Aim of the exercise: Of the lines in the data below, write out exactly those from the one holding "y => .fin (x.add y)" through the one holding "802.3 CRC-32. -/", both included.

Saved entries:
((

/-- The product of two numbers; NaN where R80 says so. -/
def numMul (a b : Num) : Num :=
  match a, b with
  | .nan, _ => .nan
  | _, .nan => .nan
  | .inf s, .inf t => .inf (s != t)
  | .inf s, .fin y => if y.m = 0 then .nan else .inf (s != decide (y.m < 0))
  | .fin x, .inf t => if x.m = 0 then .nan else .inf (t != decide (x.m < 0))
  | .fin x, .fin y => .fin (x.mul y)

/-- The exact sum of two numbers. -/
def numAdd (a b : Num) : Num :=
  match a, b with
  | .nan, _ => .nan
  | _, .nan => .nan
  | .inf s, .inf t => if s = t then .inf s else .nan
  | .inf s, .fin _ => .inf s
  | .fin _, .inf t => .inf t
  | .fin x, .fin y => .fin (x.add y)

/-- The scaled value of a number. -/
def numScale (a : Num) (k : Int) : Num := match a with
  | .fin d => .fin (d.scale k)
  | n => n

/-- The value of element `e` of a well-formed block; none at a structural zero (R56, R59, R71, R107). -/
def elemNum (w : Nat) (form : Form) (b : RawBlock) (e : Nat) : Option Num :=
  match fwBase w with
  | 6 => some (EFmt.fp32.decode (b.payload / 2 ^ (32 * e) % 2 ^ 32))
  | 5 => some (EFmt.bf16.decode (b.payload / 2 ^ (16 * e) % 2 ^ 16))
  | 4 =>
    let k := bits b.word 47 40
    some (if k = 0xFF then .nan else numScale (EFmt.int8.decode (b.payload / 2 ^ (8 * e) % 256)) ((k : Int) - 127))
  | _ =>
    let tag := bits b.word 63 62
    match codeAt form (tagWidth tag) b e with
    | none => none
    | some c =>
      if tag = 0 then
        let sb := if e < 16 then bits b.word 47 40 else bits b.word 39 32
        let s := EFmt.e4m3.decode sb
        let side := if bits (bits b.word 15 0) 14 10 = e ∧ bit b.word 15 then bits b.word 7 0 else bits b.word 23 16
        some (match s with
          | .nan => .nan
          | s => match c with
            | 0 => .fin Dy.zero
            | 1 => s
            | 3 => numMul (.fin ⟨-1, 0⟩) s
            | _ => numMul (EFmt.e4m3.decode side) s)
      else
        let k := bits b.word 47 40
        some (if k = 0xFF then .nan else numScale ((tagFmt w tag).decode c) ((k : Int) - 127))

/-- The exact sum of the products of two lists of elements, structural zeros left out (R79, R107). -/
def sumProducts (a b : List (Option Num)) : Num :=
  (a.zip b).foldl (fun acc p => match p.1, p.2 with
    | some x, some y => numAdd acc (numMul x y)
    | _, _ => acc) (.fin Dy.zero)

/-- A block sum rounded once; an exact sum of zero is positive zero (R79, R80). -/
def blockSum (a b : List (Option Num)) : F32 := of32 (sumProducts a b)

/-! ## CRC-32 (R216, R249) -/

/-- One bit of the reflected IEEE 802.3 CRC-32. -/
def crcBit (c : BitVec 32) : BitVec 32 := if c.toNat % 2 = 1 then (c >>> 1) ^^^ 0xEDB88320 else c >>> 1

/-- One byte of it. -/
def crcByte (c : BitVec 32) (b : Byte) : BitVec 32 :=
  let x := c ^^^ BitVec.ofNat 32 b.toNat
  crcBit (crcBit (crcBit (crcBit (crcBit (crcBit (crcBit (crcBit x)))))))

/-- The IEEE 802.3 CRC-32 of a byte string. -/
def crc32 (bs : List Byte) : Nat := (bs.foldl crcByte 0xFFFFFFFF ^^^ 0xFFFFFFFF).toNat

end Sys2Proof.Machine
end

))

Exercise response:
  | .fin x, .fin y => .fin (x.add y)

/-- The scaled value of a number. -/
def numScale (a : Num) (k : Int) : Num := match a with
  | .fin d => .fin (d.scale k)
  | n => n

/-- The value of element `e` of a well-formed block; none at a structural zero (R56, R59, R71, R107). -/
def elemNum (w : Nat) (form : Form) (b : RawBlock) (e : Nat) : Option Num :=
  match fwBase w with
  | 6 => some (EFmt.fp32.decode (b.payload / 2 ^ (32 * e) % 2 ^ 32))
  | 5 => some (EFmt.bf16.decode (b.payload / 2 ^ (16 * e) % 2 ^ 16))
  | 4 =>
    let k := bits b.word 47 40
    some (if k = 0xFF then .nan else numScale (EFmt.int8.decode (b.payload / 2 ^ (8 * e) % 256)) ((k : Int) - 127))
  | _ =>
    let tag := bits b.word 63 62
    match codeAt form (tagWidth tag) b e with
    | none => none
    | some c =>
      if tag = 0 then
        let sb := if e < 16 then bits b.word 47 40 else bits b.word 39 32
        let s := EFmt.e4m3.decode sb
        let side := if bits (bits b.word 15 0) 14 10 = e ∧ bit b.word 15 then bits b.word 7 0 else bits b.word 23 16
        some (match s with
          | .nan => .nan
          | s => match c with
            | 0 => .fin Dy.zero
            | 1 => s
            | 3 => numMul (.fin ⟨-1, 0⟩) s
            | _ => numMul (EFmt.e4m3.decode side) s)
      else
        let k := bits b.word 47 40
        some (if k = 0xFF then .nan else numScale ((tagFmt w tag).decode c) ((k : Int) - 127))

/-- The exact sum of the products of two lists of elements, structural zeros left out (R79, R107). -/
def sumProducts (a b : List (Option Num)) : Num :=
  (a.zip b).foldl (fun acc p => match p.1, p.2 with
    | some x, some y => numAdd acc (numMul x y)
    | _, _ => acc) (.fin Dy.zero)

/-- A block sum rounded once; an exact sum of zero is positive zero (R79, R80). -/
def blockSum (a b : List (Option Num)) : F32 := of32 (sumProducts a b)

/-! ## CRC-32 (R216, R249) -/

/-- One bit of the reflected IEEE 802.3 CRC-32. -/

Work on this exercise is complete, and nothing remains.